Old farce stands the test of time

Reporter: Paul Genty
Date published: 16 December 2008


SEE HOW THEY RUN (Royal Exchange, Manchester)

MANCHESTER’S Royal Exchange Theatre has for many years had the noble resolve to offer a comedy or classic at Christmas as an alternative to pantomime and festive events. Sometimes this has worked well, sometimes not.

This old farce is so chewed at the edges even amateurs rarely do it. But by giving it a rich, hilarious new life with all the benefits of modern stagecraft, technical know-how and budget at their disposal, See How They Run is buffed up to show the Christmas gold beneath.

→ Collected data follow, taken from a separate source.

/-- R42, R43, R285, R286, R352, R353, R354, R355, R356, R460, R511: the supply monitors, warnings and the crystal monitor
change their own registers. The bank monitors follow their supplies in SLEEP and in reset too (this model's choice, log 1,
log 25). The pins of a bank that becomes good are driven from the next CLK_BUS edge on, and its event lines take the present
level without an event, in SLEEP too, where the balls show what they do in SLEEP. Measurements come every 256 frames, from
the first one after a reset on, whose frame R355 does not name (log 28); at any other time none is taken. -/
def Obligations.MonitorsChangeTheirRegisters : Prop := ∀ (s : State) (g b edges : Nat) (bank : VioBank) (good : Bool)
    (m : Measured), s.pwr.powered = true →
  let supply (c : Instr) (f : Supply → Supply) : Prop :=
    ∃ t, exec c s = .next t ∧ unrouted t = unrouted (modSupply s f)
  let clock (f : Clock → Clock) : Prop :=
    ∃ t, exec (.crystalMonitorGate edges) s = .next t ∧ unrouted t = unrouted { s with clk := f s.clk }
  let n := match bank with
    | .a => 8
    | .b => 9
  (g < 8 → supply (.venBankChange g good) fun u => { u with banks := putBit u.banks g good }) ∧
  let banked := modSupply s fun u => { u with banks := putBit u.banks n good }
  (good = false ∨ s.sup.supply.banks.testBit n = true ∨ s.pwr.held = true →
    supply (.vioBankChange bank good) (fun u => { u with banks := putBit u.banks n good })) ∧
  let shown : State := if s.sup.mode = .sleep then
    { banked with pins := { s.pins with driven := List.replicate 3 (drivenAt banked s.clk.time) } } else banked
  (good = true → s.sup.supply.banks.testBit n = false → s.pwr.held = false →
    ∃ t, exec (.vioBankChange bank good) s = .next t ∧
      unrouted t = unrouted { shown with pins := { shown.pins with
        vio := if running s then put s.pins.vio 0 n ((s.clk.time / 4 + 1) * 4) else s.pins.vio, pev := t.pins.pev } } ∧
      ∀ k, k < 8 → pevOf t k = if (pevCfg s k).testBit 15 ∧ pinBank (pevPin s k) = n then
        { level := pinLevel shown (pevPin s k), cnt := 0 } else pevOf s k) ∧
  let due := ∀ f, s.sup.supply.measured = some f → f < frame s ∧ (frame s - f) % 256 = 0
  (running s = true → ¬ due → ∃ t, exec (.supplyMeasure m) s = .next t ∧ unrouted t = unrouted s) ∧
  (running s = true → due → m.vaux < 65536 → m.v33 < 65536 → m.v09 < 65536 → m.vhold < 256 → m.tj < 65536 →
    ∃ t, exec (.supplyMeasure m) s = .next t ∧ unrouted t = unrouted
      { modSupply s (fun u => { u with
          measured := some (frame s), vaux := m.vaux, v33 := m.v33, v09 := m.v09, vauxMin := min u.vauxMin m.vaux, tj := m.tj
          tjMax := if s16 u.tjMax < s16 m.tj then m.tj else u.tjMax }) with
        recs := { s.recs with
          vhold := m.vhold
          charged := s.recs.charged || (serviceable s.sup.mode && decide (act s 0x1700 4 ≤ m.vhold))
          reached := s.recs.reached || decide (act s 0x1700 4 ≤ m.vhold) } }) ∧
  (running s = true → serviceable s.sup.mode = true →
    (s.sup.supply.warn.testBit b = false → warnCondition s b = true →
      ∃ t, exec (.supplyWarning b) s = .next t ∧ shows t 43 ∧
        unrouted t = unrouted (modSupply s fun u => { u with warn := u.warn ||| 2 ^ b })) ∧
    (10 ≤ b ∨ warnCondition s b = false →
      supply (.supplyWarningClear b) fun u => { u with warn := clrBit u.warn b })) ∧
  (running s = true →
    (s.sup.supply.tempWarn = false → ∃ t, exec .tempWarning s = .next t ∧ shows t 44 ∧
      unrouted t = unrouted (modSupply s fun u => { u with tempWarn := true })) ∧
    supply .tempWarningClear (fun u => { u with tempWarn := false }) ∧
    (s.clk.crystal = true →
      (960 ≤ edges → edges ≤ 1088 → clock fun c => { c with failGates := 0 }) ∧
      (edges < 960 ∨ 1088 < edges → s.clk.failGates = 0 → clock fun c => { c with failGates := 1, monFail := true }) ∧
      (edges < 960 ∨ 1088 < edges → 0 < s.clk.failGates →
        (∃ t, exec (.crystalMonitorGate edges) s = .next t ∧ shows t 42) ∧
        clock fun c => { c with failGates := 2, monFail := true, crystal := false, fallback := true })))
/-! ## CAN FD and the two-wire target -/

/-- R353, R369, R374, R395, R396, R398, R399, R402, R407, R408: a live port that hears its bus queues a request that carries
its node ID and drops it on a full queue with event 47; so does one of the old node ID that was in reception when a set changed
the port, which is taken to be the first one since (this model's reading, log 22); a port that reaches its bus sends its
first waiting frame, which is the announce of STANDBY entry while that waits, and ends the frame that SLEEP entry, or a CTRL.EN that became 0, found in
transmission, which is taken to be the first waiting one, and that one alone (this model's choice, log 22); a live port
makes its heartbeat at its tick, and follows its controller's error state with its event; bus-off discards everything
but announces. -/
def Obligations.CanPortsTakeAndSend : Prop := ∀ (s : State) (p : Port),
  let c := port s p
  (canHears s p = true → ∀ node payload, c.err ≠ 2 →
    let receives (f : CanPort → CanPort) (also : State → Prop) : Prop := ∃ t,
      exec (.canRequestReceived p node payload) s = .next t ∧ also t ∧
      unrouted t = unrouted (modPort s p fun c => f { c with inRecv := none })
    let finishes : Prop := reachable s = true ∧ testing s (portPart p) = false ∧ c.inRecv = some node
    (portLive s p = true → node ≠ nodeId s p → c.inRecv ≠ some node → receives id fun _ => True) ∧
    (portLive s p = true ∧ node = nodeId s p ∨ finishes →
      (c.queue.length < 16 → receives (fun c => { c with queue := c.queue ++ [payload] }) fun _ => True) ∧
      (16 ≤ c.queue.length → receives (fun c => { c with
        dropped := c.dropped + 1, dropTag := some (c.dropTag.getD (natAt payload 1 1)) }) fun t => shows t 47))) ∧
  (let ends : Prop := s.pwr.powered = true ∧ s.pwr.held = false ∧ c.finishing = true ∧ c.err ≠ 2 ∧
    (s.sup.mode ≠ .sleep ∨ s.sleep.entered = false)
   reachable s = true ∧ portSends s p = true ∨ ends →
   let sends (f : Frame) (rest : List Frame) : Prop := ∃ t, exec (.canFrameSent p) s = .next t ∧
    unrouted t = unrouted (modPort s p fun c => { c with
      out := rest, bufs := if f.lastSeg then c.bufs - 1 else c.bufs, announce := false, finishing := false
      inRecv := if c.finishing then c.inRecv else none })
   let announces (f : Frame) : Prop := f.id / 128 = 3 ∧ (f.payload.getD 0 0).toNat = 0
   (∀ f rest, c.announce = false → c.out = f :: rest → sends f rest) ∧
   (∀ pre f post, c.announce = true → c.out = pre ++ f :: post → announces f → f ∉ pre → (∀ g ∈ post, ¬ announces g) →
    f.payload ≠ [] → (∀ g ∈ post, g.payload ≠ []) → sends f (pre ++ post))) ∧
  (let period := act s (portIdx p) 6
   let due := c.hbLast + period * 200000
   portLive s p = true → serviceable s.sup.mode = true → period ≠ 0 → due / 512 ≤ s.clk.time / 512 →
   let u := advance s due
   portLive u p = true → serviceable u.sup.mode = true → (port u p).hbLast = c.hbLast →
   let f : Frame := { id := 3 * 128 + nodeId u p, payload := announcePayload u p 1, lastSeg := false, pubMap := none }
   ∃ t, exec (.canHeartbeat p) s = .next t ∧
     unrouted t = unrouted { modPort u p (fun c => { c with out := insertFrame f c.out, hbLast := u.clk.time }) with
       pending := s.pending }) ∧
  (portLive s p = true → ∀ es tec rxe, es ≠ c.err →
    (c.err ≠ 2 ∨ (act s (portIdx p) 1).testBit 5 = true ∨ c.ctrlSet = true) →
    ∃ t, exec (.canErrorStateChange p es tec rxe) s = .next t ∧ shows t (errEvent p) ∧
      unrouted t = unrouted (modPort s p fun c => if es = 2 then
        { c with err := es, tec := tec, rxe := rxe, ctrlSet := false
                 bufs := if s.odp.job.map (·.port) = some p then 1 else 0
                 out := c.out.filter fun f => decide (f.id / 128 = 3) }
        else { c with err := es, tec := tec, rxe := rxe }))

Philip King’s Forties farce, embedded deeply in the tradition of country vicars and wartime deprivation, is born anew by terrific casting and equally strong direction from Sarah Frankcom.

The latter imbues the show throughout with some lovely business for the actors, from knowing looks and grimaces from exquisite maid Ida (Kate O’Flynn) to the matter-of-fact nonchalance under fire of the vicar’s actress wife’s former leading man Clive (a wonderful laid-back Chris Harper).

The evening’s situations are silly to the point of surreality — at one point there are four vicars and a bishop dashing around the stage, and it all makes perfect sense. Some of the lines are hilarious (“No petrol?” “No, we’ve just filled our lighters...”) lines that prove King’s work to be not something to ignore as past it and passed over, but sparky and funny whatever the decade.

Proving he’s a master not just of mangled English but of comic acting in general, Arthur Bostrom — ’Allo ’Allo’s gendarme — is wonderful as the Bishop of Lax, come to visit his niece Penny (a stoic Laura Rogers), and getting himself tangled in a web of deceit concocted to cover up an innocent night out.

Her unsuspecting husband Lionel (Nick Caldecott), and even more unsuspecting stand-in vicar, Arthur Humphrey (a wonderfully dry Hugh Sachs) are drawn into this tissue of reality, blown up with gusto by the prowling Miss Skillon (Alexandra Mathie) and an escaped German prisoner (don’t ask) played as a vicar, naturally, by Mark Edel-Hunt.

The evening sparkles, the dialogue rushes and the second and third acts are sublimely silly. If one middle-England vicar is normally funny, four and a bishop are even better. .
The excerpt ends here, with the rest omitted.